[[ Stored data open ]]

-- ==== Sys2Proof/Proofs/Runs.lean ====
section

/-! PROOF. Runs, steps and waybills: when each starts and ends, and what a started run and a started waybill leave. -/

namespace Sys2Proof.Proofs

open Sys2Proof Sys2Proof.Machine

section
variable {m : Mach} {c k p : Nat} {q : ManSt}

theorem runStart_of (hq : getMan m c k = some q) (hs : canStart m c k = true)
    (hb : serves (getCtx m c) k = true → (q.runs.find? (fun r => r.run == q.nextRun && r.built)).isSome = true) :
    runStart c k m = reevalCtx (wakeWatches (startRun m c k q
      ((q.runs.find? (fun r => r.run == q.nextRun && r.built)).getD (newRun q.nextRun (nextStep (getCtx m c) q) []))) c (nextStep (getCtx m c) q)) c := by
  rw [runStart, hq]
  refine if_neg ?_
  rw [hs]
  cases hv : serves (getCtx m c) k
  · exact Bool.false_ne_true
  · simp [Option.isSome_iff_ne_none.mp (hb hv)]

/-- What is left of a run's completion once its blocks' markers are on their way. -/
theorem runComplete_of {run : Nat} {r : RunSt} (hq : getMan m c k = some q) (hr : getRun q run = some r) (hst : r.started = true) (he : r.ended = false)
    (ha : anyRunning m c k run = false) (hd : (List.range q.img.waybills.length).all (has r.doneWbs) = true ∨ r.halted = true)
    (ho : remoteOut m c k run none = false) {n : Mach}
    (hn : n = modRun { m with ass := { m.ass with markers := m.ass.markers ++ runMarks m c k q r } } c k run
      (fun e => { e with ended := true, flags := e.flags ||| (if (List.range q.img.waybills.length).any (fun w => drainsRebuild m q.img w) then 0x100 else 0) })) :
    runComplete c k run m =
      if ((List.range q.img.waybills.length).all (has r.doneWbs) && !r.halted && q.img.step && (getCtx n c).el.src.isSome) = true then n else finishRun n c k run := by
  have hdone : ((List.range q.img.waybills.length).all (has r.doneWbs) || r.halted) = true := Bool.or_eq_true_iff.mpr hd
  rw [runComplete, hq]
  dsimp only
  rw [hr]
  dsimp only
  rw [if_neg (by rw [hst, he, ha, hdone, ho]; decide), hn]
  rfl

/-- The block whose holder a waybill's start finds. -/
def heldBlock (p : Nat) (m : Mach) : Mach :=
  match (getBlk m p).seq.holder with
  | some _ => m
  | none => match nextHolder m p none with
    | some c => modBlk m p (fun b => { b with seq := { b.seq with holder := some c, heldCycles := 0 } })
    | none => m

/-- What a waybill's start does on a block whose holder was found (the rest of WAYBILL_START). -/
def startHeld (p : Nat) (m : Mach) : Mach :=
  match (getBlk m p).seq.holder with
  | none => m
  | some c =>
    if (getCtx m c).st != .active then m else
    match pick m p c with
    | none => m
    | some e => reeval (startWb m p c e.1 e.2.1 e.2.2.1 e.2.2.2) p

theorem waybillStart_runs (hr : blkRuns m p = true) : waybillStart p m = startHeld p (heldBlock p (reeval m p)) := if_neg (by rw [hr]; decide)

theorem startHeld_of {e : Nat × Nat × Nat × StartMode} (hh : (getBlk m p).seq.holder = some c) (ha : (getCtx m c).st = .active) (he : pick m p c = some e) :
    startHeld p m = reeval (startWb m p c e.1 e.2.1 e.2.2.1 e.2.2.2) p := by
  rw [startHeld, hh]
  dsimp only
  rw [if_neg (by rw [ha]; decide), he]

theorem waybillStart_of {e : Nat × Nat × Nat × StartMode} {n : Mach} (hr : blkRuns m p = true) (hn : heldBlock p (reeval m p) = n) (hh : (getBlk n p).seq.holder = some c)
    (ha : (getCtx n c).st = .active) (he : pick n p c = some e) : waybillStart p m = reeval (startWb n p c e.1 e.2.1 e.2.2.1 e.2.2.2) p := by
  rw [waybillStart_runs hr, hn, startHeld_of hh ha he]

theorem heldBlock_held (hh : (getBlk m p).seq.holder = some c) : heldBlock p m = m := by rw [heldBlock, hh]

theorem heldBlock_free (hh : (getBlk m p).seq.holder = none) (hn : nextHolder m p none = some c) :
    heldBlock p m = modBlk m p (fun b => { b with seq := { b.seq with holder := some c, heldCycles := 0 } }) := by rw [heldBlock, hh, hn]

theorem waybillComplete_of {st : Nat} {w : RunWb} (hw : runningOn (getBlk m p) st = some w) (hb : bodyOver w = true) (hq : getMan m w.ctx w.man = some q)
    (ha : awaitsWrites (getBlk m p) w q.img = false) :
    waybillComplete p st m = reeval (endWaybill (if (releaseWb m p w q).2 != 0 then releaseWb m p w q else outputsFault (releaseWb m p w q).1 w q.img).1 p w q.img
      (if (releaseWb m p w q).2 != 0 then releaseWb m p w q else outputsFault (releaseWb m p w q).1 w q.img).2) p := by
  rw [waybillComplete, hw]
  dsimp only
  rw [if_neg (by rw [hb]; decide), hq]
  dsimp only
  rw [if_neg (by rw [ha]; decide)]

theorem seqStepBuild_of {f : ServConf} {bad : Bool} (hf : (getCtx m c).sv.conf = some f) (hq : getMan m c f.man = some q) (hs : canStart m c f.man = true)
    (hr : q.runs.any (fun r => r.run == q.nextRun) = false) :
    seqStepBuild c bad m = if bad then stateLost m c (unitCtx c (handleOf m c)) else buildStep m c f q.nextRun (nextStep (getCtx m c) q) := by
  rw [seqStepBuild, hf]
  dsimp only
  rw [hq]
  dsimp only
  rw [if_neg (by rw [hs, hr]; decide)]

end

/-- Settles O12, clause by clause. -/
theorem runEvents : Obligations.RunEvents := by
  refine ⟨?_, ?_, ?_, ?_, ?_, ?_⟩
  · exact fun s c k q hq hs hb => next_of (runStart_of hq hs hb)
  · exact fun s c k run q r hq hr hst he ha hd ho => ⟨_, rfl, next_of (runComplete_of hq hr hst he ha hd ho rfl)⟩
  · exact fun s p c e hr hh ha he => next_of (waybillStart_of hr (heldBlock_held hh) hh ha he)
  · rintro s p c e m hr hh hn rfl ha he
    exact next_of (waybillStart_of hr (heldBlock_free hh hn) (by rw [getBlk_modBlk, if_pos rfl]) ha he)
  · rintro s p st w q z hw hb hq ha rfl
    constructor
    · intro hz
      refine next_of ?_
      rw [waybillComplete_of hw hb hq ha, if_pos (bne_iff_ne.mpr hz)]
    · intro hz
      refine next_of ?_
      rw [waybillComplete_of hw hb hq ha, if_neg (by rw [hz]; decide)]
  · exact fun s c f q hf hq hs hr => ⟨next_of (seqStepBuild_of hf hq hs hr), next_of (seqStepBuild_of hf hq hs hr)⟩

section
variable {m : Mach} {c k p : Nat} {q : ManSt}

theorem getCtx_countCargo (l : List Nat) (f : CargoSet → CargoSet) (m : Mach) (j : Nat) : getCtx (l.foldl (fun m n => modCargo m n f) m) j = getCtx m j :=
  foldl_keeps (P := fun n => getCtx n j = getCtx m j) (fun _ _ h => (getCtx_modCargo ..).trans h) l rfl

/-- The context of a run that started, but for its manifests. -/
theorem getCtx_startRun (r0 : RunSt) : ∃ mans, getCtx (startRun m c k q r0) c = { (getCtx (assignRec m c 2 0xFFFFFFFF k q.nextRun false).1 c) with
    mans := mans, lastStep := BitVec.ofNat 64 (nextStep (getCtx m c) q), ran := true, ownRun := true,
    stepCtr := if q.img.step then (getCtx (assignRec m c 2 0xFFFFFFFF k q.nextRun false).1 c).stepCtr + 1
      else (getCtx (assignRec m c 2 0xFFFFFFFF k q.nextRun false).1 c).stepCtr } := by
  unfold startRun
  dsimp only
  rw [getCtx_countCargo, getCtx_modCtx, if_pos rfl, modMan, getCtx_modCtx, if_pos rfl]
  exact ⟨_, rfl⟩

theorem getCtx_assignRec (kind wb run : Nat) (notify : Bool) : ∃ r : Rec, r.st = .pending ∧ r.kind = kind ∧ r.run = run ∧
    getCtx (assignRec m c kind wb k run notify).1 c = { getCtx m c with cr := { (getCtx m c).cr with
      issued := (getCtx m c).cr.issued + 1, recs := tset noRec (getCtx m c).cr.recs (((getCtx m c).cr.issued + 1).toNat % 4096) r } } :=
  ⟨_, rfl, rfl, rfl, (getCtx_modCtx ..).trans (if_pos rfl)⟩

/-- A late start changes the counts of its context and the flags of its run, no block and no record. -/
theorem noteLateStart_keeps (run w : Nat) (mode : StartMode) :
    (noteLateStart m c k run w mode p).blocks = m.blocks ∧ ∀ j, (getCtx (noteLateStart m c k run w mode p) j).cr = (getCtx m j).cr := by
  unfold noteLateStart
  split
  · exact ⟨rfl, fun _ => rfl⟩
  · split
    · exact ⟨rfl, fun _ => rfl⟩
    · split
      · refine ⟨rfl, fun j => ?_⟩
        rw [modRun, modMan, getCtx_modCtx, getCtx_modCtx]
        split <;> rfl
      · refine ⟨rfl, fun j => ?_⟩
        rw [getCtx_modCtx]
        split <;> rfl

/-- A waybill as its start leaves it in the stream: nothing of it issued yet. -/
def startedWb (c k run w : Nat) (i : Image) (step : Nat) (seq : Option Nat) (start : Nat) : RunWb :=
  { ctx := c, man := k, run := run, wb := w, stream := (wbOf i w).stream, seedWb := (wbOf i w).bodyOf.getD w, step := step,
    items := (bodyOf i w).map (fun _ => ItemSt.waiting), vregs := (wbOf i w).vregs, regs := [], gens := [], flags := 0, code := 0, seq := seq, startNs := start }

/-- A block once a waybill started on it: `t` are the passes of its streams. -/
def startedBlk (b : Blk) (wb : RunWb) (d : WaybillD) (t : Tbl Nat) : Blk :=
  { b with
    sp := { b.sp with owner := (List.range 6).map (fun i => if nthN d.banks i = 0 then nthN b.sp.owner i else nthN d.banks i) }
    seq := { b.seq with running := b.seq.running ++ [wb], starts := satAdd b.seq.starts 1, pass := t } }

theorem getBlk_startWb {run w : Nat} (hq : getMan m c k = some q) : ∃ step t seq start, seq.isSome = (wbOf q.img w).report ∧
    ((wbOf q.img w).report = true → seq = some ((getCtx m c).cr.issued + 1).toNat) ∧
    getBlk (startWb m p c k run w .body) p = startedBlk (getBlk m p) (startedWb c k run w q.img step seq start) (wbOf q.img w) t := by
  obtain ⟨hblocks, hcr⟩ := noteLateStart_keeps (m := m) (c := c) (k := k) (p := p) run w .body
  have hblk : ∀ (n : Mach) f, n.blocks = m.blocks → getBlk (modRun n c k run f) p = getBlk m p := fun n f h => congrArg (fun t => tget blkReset t p) h
  unfold startWb
  rw [hq]
  dsimp only
  rw [getBlk_modBlk, if_pos rfl]
  cases hrep : (wbOf q.img w).report
  · rw [if_neg Bool.false_ne_true, hblk _ _ hblocks]
    exact ⟨_, _, none, _, rfl, fun h => absurd h Bool.false_ne_true, rfl⟩
  · have hassigned : (assignRec (noteLateStart m c k run w .body p) c 1 w k run (wbOf q.img w).notify).1.blocks = m.blocks := hblocks
    rw [if_pos rfl]
    dsimp only
    rw [hblk _ _ hassigned]
    refine ⟨_, _, some _, _, rfl, fun _ => ?_, rfl⟩
    exact congrArg (fun x : CrSt => some (x.issued + 1).toNat) (hcr c)

end

/-- Settles O13: the two shapes are `getCtx_startRun` and `getBlk_startWb`. -/
theorem startedWork : Obligations.StartedWork := by
  constructor
  · intro m c k q r0 _
    obtain ⟨mans, hrun⟩ := getCtx_startRun (m := m) (c := c) (k := k) (q := q) r0
    obtain ⟨r, hst, hkind, hr, hctx⟩ := getCtx_assignRec (m := m) (c := c) (k := k) 2 0xFFFFFFFF q.nextRun false
    rw [hrun, hctx]
    dsimp only
    rw [tget_tset, if_pos rfl]
    exact ⟨rfl, rfl, rfl, rfl, hst, hkind, hr⟩
  · intro m p c k run w q hq _
    obtain ⟨step, t, seq, start, hsome, hseq, hblk⟩ := getBlk_startWb (p := p) (run := run) (w := w) hq
    rw [hblk]
    exact ⟨_, rfl, rfl, rfl, rfl, rfl, rfl, rfl, rfl, rfl, rfl, hsome, hseq, rfl, rfl⟩

end Sys2Proof.Proofs

end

[[ Stored data closed ]]

▸ What is required:
Find "theorem waybillStart_runs (hr" in the entries above and copy that whole line exactly, then each line after it through the line that contains "theorem heldBlock_free (hh".

▸ Solution below:
theorem waybillStart_runs (hr : blkRuns m p = true) : waybillStart p m = startHeld p (heldBlock p (reeval m p)) := if_neg (by rw [hr]; decide)

theorem startHeld_of {e : Nat × Nat × Nat × StartMode} (hh : (getBlk m p).seq.holder = some c) (ha : (getCtx m c).st = .active) (he : pick m p c = some e) :
    startHeld p m = reeval (startWb m p c e.1 e.2.1 e.2.2.1 e.2.2.2) p := by
  rw [startHeld, hh]
  dsimp only
  rw [if_neg (by rw [ha]; decide), he]

theorem waybillStart_of {e : Nat × Nat × Nat × StartMode} {n : Mach} (hr : blkRuns m p = true) (hn : heldBlock p (reeval m p) = n) (hh : (getBlk n p).seq.holder = some c)
    (ha : (getCtx n c).st = .active) (he : pick n p c = some e) : waybillStart p m = reeval (startWb n p c e.1 e.2.1 e.2.2.1 e.2.2.2) p := by
  rw [waybillStart_runs hr, hn, startHeld_of hh ha he]

theorem heldBlock_held (hh : (getBlk m p).seq.holder = some c) : heldBlock p m = m := by rw [heldBlock, hh]

theorem heldBlock_free (hh : (getBlk m p).seq.holder = none) (hn : nextHolder m p none = some c) :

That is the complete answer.